In de mate immers dat de verzekeringsnemer in de aanduiding van de begunstigde niet afwijkt van de wettelijke erfopvolging hetgeen het geval is wanneer de levensverzekering als begunstigde alle kinderen aanduidt, ook zijn wettelijke erfopvolgers zijn, zijn echter de regels met betrekking tot de vereffening-verdeling van de nalatenschap onverkort van toepassing en derhalve ook artikel 776 BW (professor Swennen, “Gelden van minderjarigen: knelpunten van de voogdijwet 2001 en de reparatiewet voogdij 2003”, Tijdschrift van de Vrederechters, 2005, pagina 318 ev.).
In dat geval dient het gelijke aandeel van elk der minderjarigen te worden gelijkgesteld met fondsen en waarden die rechtstreeks uit de nalatenschap worden verkregen zodat na uitkering van de levensverzekering het aandeel van elk der kinderen worden gestort op een spaarrekening op naam van elk der betrokken minderjarigen voorzien van de onbeschiktbaarheidsclausule zodat deze gelden tot hun meerderjarigheid enkel mits machtiging van de Vrederechter kunnen worden afgehaald.

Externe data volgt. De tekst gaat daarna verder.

/-! ### Packets that arrive (18_link to 20_group) -/

/-- R193, R249, R264, R371 to R373, R375, R376, R378, R379, R398: a packet that the port takes passes the six checks in
their order, each failure with its counter (with link-level retry a flit that FEC could not correct is counted and
arrives); a data flit is placed and credited; acknowledgements, reports, markers, credits, requests and messages do
what their type says. How words lie in a control payload is log entry 62. -/
def Obligations.PacketEvents : Prop := ∀ (port : Nat) (s : State), port < 79 →
  let up (n : Port → W64) (i : Instr) : Prop := ∃ t : State, exec i s = .next t ∧
    n (t.dev.port port) = n (s.dev.port port) + 1
  let takes (u : State) (h : FlitHdr) : Prop := u.dev.carries port = true ∧ ((u.dev.port port).lfc = false ∨ u.dev.fits port h = true)
  let quiet (core : Nat) : Prop := ∀ w ∈ s.dev.wlog, w.au.core ≠ core → w.au.at_ ≠ s.cycle + 1
  (∀ f : Flit, let h := f.hdr
    (s.dev.carries port = false ∨ ((s.dev.port port).lfc = true ∧ s.dev.fits port h = false) →
      exec (.data port f) s = .next s.bumpFree) ∧
    (takes s h →
      (f.fecOk = false → (s.dev.port port).llr = false → up (fun q => q.plerr) (.data port f)) ∧
      (f.fecOk = false → (s.dev.port port).llr = true → takes (s.fecLost port) h →
        exec (.data port f) s = exec (.data port { f with fecOk := true }) (s.fecLost port)) ∧
      (f.fecOk = true → dataFormed f = false → up (fun q => q.pmal) (.data port f)) ∧
      (f.fecOk = true → dataFormed f = true → isMcast h.drank.toNat = false →
        (s.dev.memberOf h.job.toNat = none → up (fun q => q.pmemb) (.data port f)) ∧
        (∀ e, s.dev.memberOf h.job.toNat = some e →
          (h.drank.toNat = Config.rank → memberDx e = false → up (fun q => q.pmemb) (.data port f)) ∧
          (h.drank.toNat ≠ Config.rank → memberFw e = false → up (fun q => q.pmemb) (.data port f)) ∧
          (h.drank.toNat ≠ Config.rank → memberFw e = true →
            exec (.data port f) s = .next (s.forward ⟨port, h, f.payload, f.tag⟩).bumpFree) ∧
          (h.drank.toNat = Config.rank → memberDx e = true → h.trim = 0 →
            (s.dev.openPacket h f.payload f.tag = none → h.mode = 2 → up (fun q => q.pauth) (.data port f)) ∧
            (∀ bs, s.dev.openPacket h f.payload f.tag = some bs → bs.length = 512 → h.srank.toNat ≠ Config.rank →
              toRing h = false → let core := coreId h.dcore.toNat
              let n := h.chunk.toNat + h.fidx.toNat
              let a := (s.core core).arch
              let b := a.bar h.obj.toNat
              let x := s.dev.ctx (memberCtx e)
              (x.cores.getLsbD core.val && x.bara.getLsbD h.obj.toNat) = true → (s.core core).real = none →
              a.seq.ops = [] → (s.core core).heldPlace = [] → a.leases = [] → b.red = none → b.dl = false → b.spb = true →
              b.tiled = false → b.waiting = true → n < b.chunks → a.marked b n = false → ∃ t : State,
              exec (.data port f) s = .next t ∧ (t.core core).arch.marked b n = true ∧
              ((t.core core).arch.bar h.obj.toNat).arr = b.arr + b.chunkLen n ∧
              ∀ k, k < b.chunkLen n → Store.get 0 (t.core core).arch.scr (b.base + 512 * n + k) = bs.getD k 0))))) ∧
  (∀ (p : Packet), let h := p.hdr
    let core := coreId h.dcore.toNat
    let ctl : List ((Packet → Instr) × BitVec 8 × List Nat) :=
      [(.ack port, 0x10, [0, 1, 3]), (.sack port, 0x11, [0, 1, 3]), (.trimn port, 0x12, [0, 1, 3]),
       (.authn port, 0x13, [0, 1, 3]), (.marker port, 0x14, [0, 1, 2, 3]), (.markack port, 0x15, [0, 1, 2, 3]),
       (.rload port, 0x16, [0]), (.ratom port, 0x17, [0]), (.credit port, 0x18, [0, 1, 3]), (.seqmsg port, 0x19, [3])]
    (∀ c ∈ ctl, (s.dev.carries port = false ∨ ((s.dev.port port).lfc = true ∧ s.dev.fits port h = false) →
        exec (c.1 p) s = .next s.bumpFree) ∧
      (takes s h → (p.fecOk = false → (s.dev.port port).llr = false → up (fun q => q.plerr) (c.1 p)) ∧
        (p.fecOk = false → (s.dev.port port).llr = true → takes (s.fecLost port) h →
          exec (c.1 p) s = exec (c.1 { p with fecOk := true }) (s.fecLost port)) ∧
        (p.fecOk = true → controlFormed p c.2.1 c.2.2 = false → up (fun q => q.pmal) (c.1 p)) ∧
        (p.fecOk = true → controlFormed p c.2.1 c.2.2 = true →
          (s.dev.memberOf h.job.toNat = none → up (fun q => q.pmemb) (c.1 p)) ∧
          (∀ e, s.dev.memberOf h.job.toNat = some e → h.drank.toNat = Config.rank →
            (memberDx e = false → up (fun q => q.pmemb) (c.1 p)) ∧
            (memberDx e = true → s.dev.openPacket h p.payload p.tag = none → h.srank.toNat ≠ Config.rank →
              up (fun q => q.pauth) (c.1 p)))))) ∧
    (∀ e pt, takes s h → p.fecOk = true → s.dev.memberOf h.job.toNat = some e → h.drank.toNat = Config.rank →
      memberDx e = true → s.dev.openPacket h p.payload p.tag = some pt →
      (∀ f, (s.core core).flowFor h = some f →
        let gone (hit : Nat → Bool) (t : State) : Prop := ∀ u ∈ ((t.core core).flow h.flow.toNat).unacked,
          ¬(u.sent = true ∧ hit u.fsn = true ∧ u.need = [h.srank.toNat] ∧ u.acks = [])
        (controlFormed p 0x10 [0, 1, 3] = true → ∃ t : State, exec (.ack port p) s = .next t ∧
          gone (fun n => fsnGe n (payWord pt 0) && fsnGe (payWord pt 1) n) t) ∧
        (controlFormed p 0x11 [0, 1, 3] = true → ∃ t : State, exec (.sack port p) s = .next t ∧
          gone (fun n => fsnGe (payWord pt 0) n) t) ∧
        (controlFormed p 0x12 [0, 1, 3] = true → ∃ t : State, exec (.trimn port p) s = .next t ∧
          ∀ n ∈ payFsns pt, ∃ v ∈ (t.core core).arch.seq.evwaitq, v.evt = 0x03 ∧ v.fsn0 = BitVec.ofNat 32 n) ∧
        (controlFormed p 0x13 [0, 1, 3] = true → ∀ n, payFsns pt = [n] → f.auto = false →
          (f.authCount + 1 < (s.core core).arch.authmax.toNat → ∃ t : State, exec (.authn port p) s = .next t ∧
            ((t.core core).flow h.flow.toNat).authCount = f.authCount + 1 ∧
            ((t.core core).flow h.flow.toNat).st = .opened) ∧
          ((s.core core).arch.authmax.toNat ≤ f.authCount + 1 → ∃ t : State, exec (.authn port p) s = .next t ∧
            ((t.core core).flow h.flow.toNat).st = .faulted ∧
            ((t.core core).flow h.flow.toNat).code = Code.linkAuthExhausted)) ∧
        (controlFormed p 0x18 [0, 1, 3] = true → ∃ t : State, exec (.credit port p) s = .next t ∧
          (t.core core).flow h.flow.toNat = { f with credit := f.credit + 512 * payWord pt 0 })) ∧
      (let n := (pt.headD 0).toNat % 2
       let k := s.dev.jobKey h.job.toNat
       (controlFormed p 0x14 [0, 1, 2, 3] = true →
         ((k.slot n).st = .loaded ∨ (k.slot n).st = .next → (k.slot n).ivc + 1 < (k.slot n).klim →
           (∀ x ∈ s.dev.ctlq, x.1.job.toNat ≠ h.job.toNat) → ∃ t : State,
           exec (.marker port p) s = .next t ∧ ((t.dev.jobKey h.job.toNat).slot n).st = .current ∧
           ((k.slot (n + 1)).st ≠ .empty → ((t.dev.jobKey h.job.toNat).slot (n + 1)).st = .retired)) ∧
         ((k.slot n).st ∈ [.empty, .retired, .exhausted] → exec (.marker port p) s = .next s.bumpFree)) ∧
       (controlFormed p 0x15 [0, 1, 2, 3] = true → (k.slot n).st = .next →
         ((k.slot n).await.filter (fun r => r.rank ≠ h.srank.toNat) = [] → ∃ t : State, exec (.markack port p) s = .next t ∧
           ((t.dev.jobKey h.job.toNat).slot n).st = .current) ∧
         ((k.slot n).await.filter (fun r => r.rank ≠ h.srank.toNat) ≠ [] → ∃ t : State, exec (.markack port p) s = .next t ∧
           (t.dev.jobKey h.job.toNat).slot n =
             { k.slot n with await := (k.slot n).await.filter (fun r => r.rank ≠ h.srank.toNat) }))) ∧
      (controlFormed p 0x16 [0] = true → let va := leAt pt 0 8
        (∀ x, s.sourceVa core (memberCtx e) va (leAt pt 8 4) = .error x → exec (.rload port p) s = .next s.bumpFree) ∧
        (∀ bs po k, 1 ≤ leAt pt 8 4 → leAt pt 8 4 ≤ 512 → s.sourceVa core (memberCtx e) va (leAt pt 8 4) = .ok (bs, po) →
          h.srank.toNat ≠ Config.rank → (s.dev.jobKey h.job.toNat).sealing 1 = some k → ∃ t : State,
          exec (.rload port p) s = .next t ∧ t.wire = s.wire ∧
          ((∀ n, (t.dev.port n).outq = (s.dev.port n).outq) ∨
            ∃ n x, (t.dev.port n).outq = (s.dev.port n).outq ++ [⟨x, none, none⟩] ∧ x.hdr.ptype = 1 ∧
              x.hdr.drank = h.srank ∧ x.hdr.obj = BitVec.ofNat 6 (leAt pt 16 1) ∧ x.hdr.fsn = h.fsn) ∧
          ((t.dev.jobKey h.job.toNat).slot k).ivc = ((s.dev.jobKey h.job.toNat).slot k).ivc + 1)) ∧
      (controlFormed p 0x17 [0] = true → let r := (s.core core).rxFlow h
        let va := leAt pt 0 8
        let w := leAt pt 8 1
        ((fsnGe h.fsn.toNat r.base = false ∨ r.above.contains h.fsn.toNat = true) →
          exec (.ratom port p) s = .next s.bumpFree) ∧
        (∀ q, fsnGe h.fsn.toNat r.base = true → r.above.contains h.fsn.toNat = false → w ∈ [4, 8, 16] → va % w = 0 →
          s.access core (memberCtx e) va .rw = .ok q → q.kind = 0 → q.pa + w ≤ Config.hbmBytes → quiet 64 → ∃ t : State,
          exec (.ratom port p) s = .next t ∧
          ∀ j, j < w → Store.get 0 t.dev.hbm (q.pa + j) = (natBytes w
            (atomNew (leAt pt 9 1) w (bytesNat (s.dev.readPlace q w)) (leAt pt 16 8) (leAt pt 24 8))).getD j 0)) ∧
      (controlFormed p 0x19 [3] = true → h.srank.toNat ≠ Config.rank → let r := (s.core core).rxFlow h
        (h.fsn.toNat = r.base → r.above = [] → ∃ t : State, exec (.seqmsg port p) s = .next t ∧
          ((t.core core).rxFlow h).base = (r.base + 1) % 2 ^ 32 ∧
          ∃ v ∈ (t.core core).arch.seq.evwaitq, v.evt = 0x0B ∧ v.fsn0 = h.fsn ∧ v.peer = h.srank.toNat) ∧
        (h.fsn.toNat ≠ r.base → fsnGe h.fsn.toNat r.base = true → exec (.seqmsg port p) s = .next s.bumpFree)))))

Maar wanneer in een levensverzekering als rechthebbenden louter vermeld staat: “alle minderjarige kinderen” kan de rechtbank niet uitmaken hoe de kwestige levensverzekering in rechte dient benaderd te worden; werd bijvoorbeeld het bedrag ervan aangegeven in de successie?

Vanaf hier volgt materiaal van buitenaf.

-- ==== Sys2Proof/Laws/Words.lean ====
section
/-! SUPPORT. Fields of packed words: what was put into a field of a kernel word, of a format class, of a section
header or of a sequencer word is read back. -/

namespace Sys2Proof.Laws

open Sys2Proof

/-! ### Concatenations -/

theorem extract_append_high {n m : Nat} (x : BitVec n) (y : BitVec m) (s k : Nat) (h : m ≤ s) :
    (x ++ y).extractLsb' s k = x.extractLsb' (s - m) k := by
  apply BitVec.eq_of_getLsbD_eq
  intro i _
  rw [BitVec.getLsbD_extractLsb', BitVec.getLsbD_extractLsb', BitVec.getLsbD_append, if_neg (by omega)]
  congr 2
  omega

theorem extract_append_low {n m : Nat} (x : BitVec n) (y : BitVec m) (s k : Nat) (h : s + k ≤ m) :
    (x ++ y).extractLsb' s k = y.extractLsb' s k := by
  apply BitVec.eq_of_getLsbD_eq
  intro i _
  rw [BitVec.getLsbD_extractLsb', BitVec.getLsbD_extractLsb', BitVec.getLsbD_append, if_pos (by omega)]

theorem extract_whole {n : Nat} (x : BitVec n) (s : Nat) (h : s = 0) : x.extractLsb' s n = x := by
  subst h
  apply BitVec.eq_of_getLsbD_eq
  intro i hi
  simp [hi]

/-! ### The fields of a kernel word (R23) -/

theorem wArea_packWord (h : Hdr) (c : BitVec 10) (a : BitVec 72) : wArea (packWord h c a) = a := by
  simp (disch := omega) only [wArea, packWord, extract_append_low, extract_whole]

theorem wOpc_packWord (h : Hdr) (c : BitVec 10) (a : BitVec 72) : wOpc (packWord h c a) = c := by
  simp (disch := omega) only [wOpc, packWord, extract_append_high, extract_append_low, extract_whole]

theorem wTag_packWord (h : Hdr) (c : BitVec 10) (a : BitVec 72) : wTag (packWord h c a) = h.tag := by
  simp (disch := omega) only [wTag, packWord, extract_append_high, extract_whole]

theorem wHdr_packWord (h : Hdr) (c : BitVec 10) (a : BitVec 72) : wHdr (packWord h c a) = h := by
  simp (disch := omega) only [wHdr, wTag, packWord, extract_append_high, extract_append_low, extract_whole]

/-! ### The format classes (R31) -/

theorem decBrF_encBrF (f : BrF) : decBrF (encBrF f) = f := by
  simp (disch := omega) only [decBrF, encBrF, extract_append_high, extract_append_low, extract_whole]

theorem decS3_encS3 (f : S3) : decS3 (encS3 f) = f := by
  simp (disch := omega) only [decS3, encS3, extract_append_high, extract_append_low, extract_whole]

theorem decSI_encSI (f : SI) : decSI (encSI f) = f := by
  simp (disch := omega) only [decSI, encSI, extract_append_high, extract_append_low, extract_whole]

theorem decSW_encSW (f : SW) : decSW (encSW f) = f := by
  simp (disch := omega) only [decSW, encSW, extract_append_high, extract_append_low, extract_whole]

theorem decVT_encVT (f : VT) : decVT (encVT f) = f := by
  simp (disch := omega) only [decVT, encVT, extract_append_high, extract_append_low, extract_whole]

theorem decVM_encVM (f : VM) : decVM (encVM f) = f := by
  simp (disch := omega) only [decVM, encVM, extract_append_high, extract_append_low, extract_whole]

theorem decMX_encMX (f : MX) : decMX (encMX f) = f := by
  simp (disch := omega) only [decMX, encMX, extract_append_high, extract_append_low, extract_whole]

theorem decST_encST (f : ST) : decST (encST f) = f := by
  simp (disch := omega) only [decST, encST, extract_append_high, extract_append_low, extract_whole]

theorem decCM_encCM (f : CM) : decCM (encCM f) = f := by
  simp (disch := omega) only [decCM, encCM, extract_append_high, extract_append_low, extract_whole]

theorem decSY_encSY (f : SY) : decSY (encSY f) = f := by
  simp (disch := omega) only [decSY, encSY, extract_append_high, extract_append_low, extract_whole]

/-! ### Every kernel form -/

/-- The encoder's word of a form holds the form's opcode, header and operand area. -/
theorem encodeWord_fields (i : Instr) (w : BitVec 96) (e : encodeWord i = some w) :
    some (wOpc w) = opcOf i ∧ some (wHdr w) = hdrOf i ∧ wArea w = areaOf i := by
  unfold encodeWord at e
  split at e
  · next h c hh hc =>
    simp only [Option.some.injEq] at e
    subst e
    exact ⟨by rw [wOpc_packWord, hc], by rw [wHdr_packWord, hh], wArea_packWord _ _ _⟩
  · cases e

end Sys2Proof.Laws
end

In elk geval moeten de minderjarigen over dit tegoed, waaruit bovendien een belastingsschuld moet worden betaald, en tot de betaling waarvan de ouder absoluut geen machtiging behoeft, kunnen beschikken zodat de betrokken financiële instellingen dit tegoed dienen te deblokkeren.
Wat pensioenrekeningen betreft met hieraan gekoppelde levensverzekeringen, betreft een dergelijk tegoed gelden die rechtstreeks afhangen van de nalatenschap en zich derhalve bevinden op een rekening van de erflater, zodat het bedrag hiervan dient overgeschreven te worden op een onbeschikbaar te maken rekening van de minderjarige.
Het tegoed op de gewone lopende rekeningen, dient op naam van de minderjarige erfgename geplaatst te worden op een onbeschikbaar te maken rekening.
Wanneer een ouder verzoekt om deze laatste gelden te plaatsen op naam van elk der kinderen bij een bepaalde bank op een geopend spaarboekje, voorziet de wet geen noodzakelijke machtiging van de Vrederechter.
De desbetreffende bank zal zich dienen te schikken naar de wensen van de overlevende ouder.
Voor de vervreemding van onroerende goederen heeft de langstlevende ouder hoe dan ook de machtiging van de Vrederechter nodig.
Wanneer er een quasi waardeloze inboedel overblijft na het overlijden van een ouder die niet meer met de langstlevende ouder samenwoont, kan de Vrederechter machtiging verlenen om deze te vervreemden, te verwijderen en/of te liquideren wanneer uit de lezing van de inventaris blijkt dat deze zo goed als waardeloos is.
Deze machtiging dient bij marginale toetsing het belang van de minderjarige.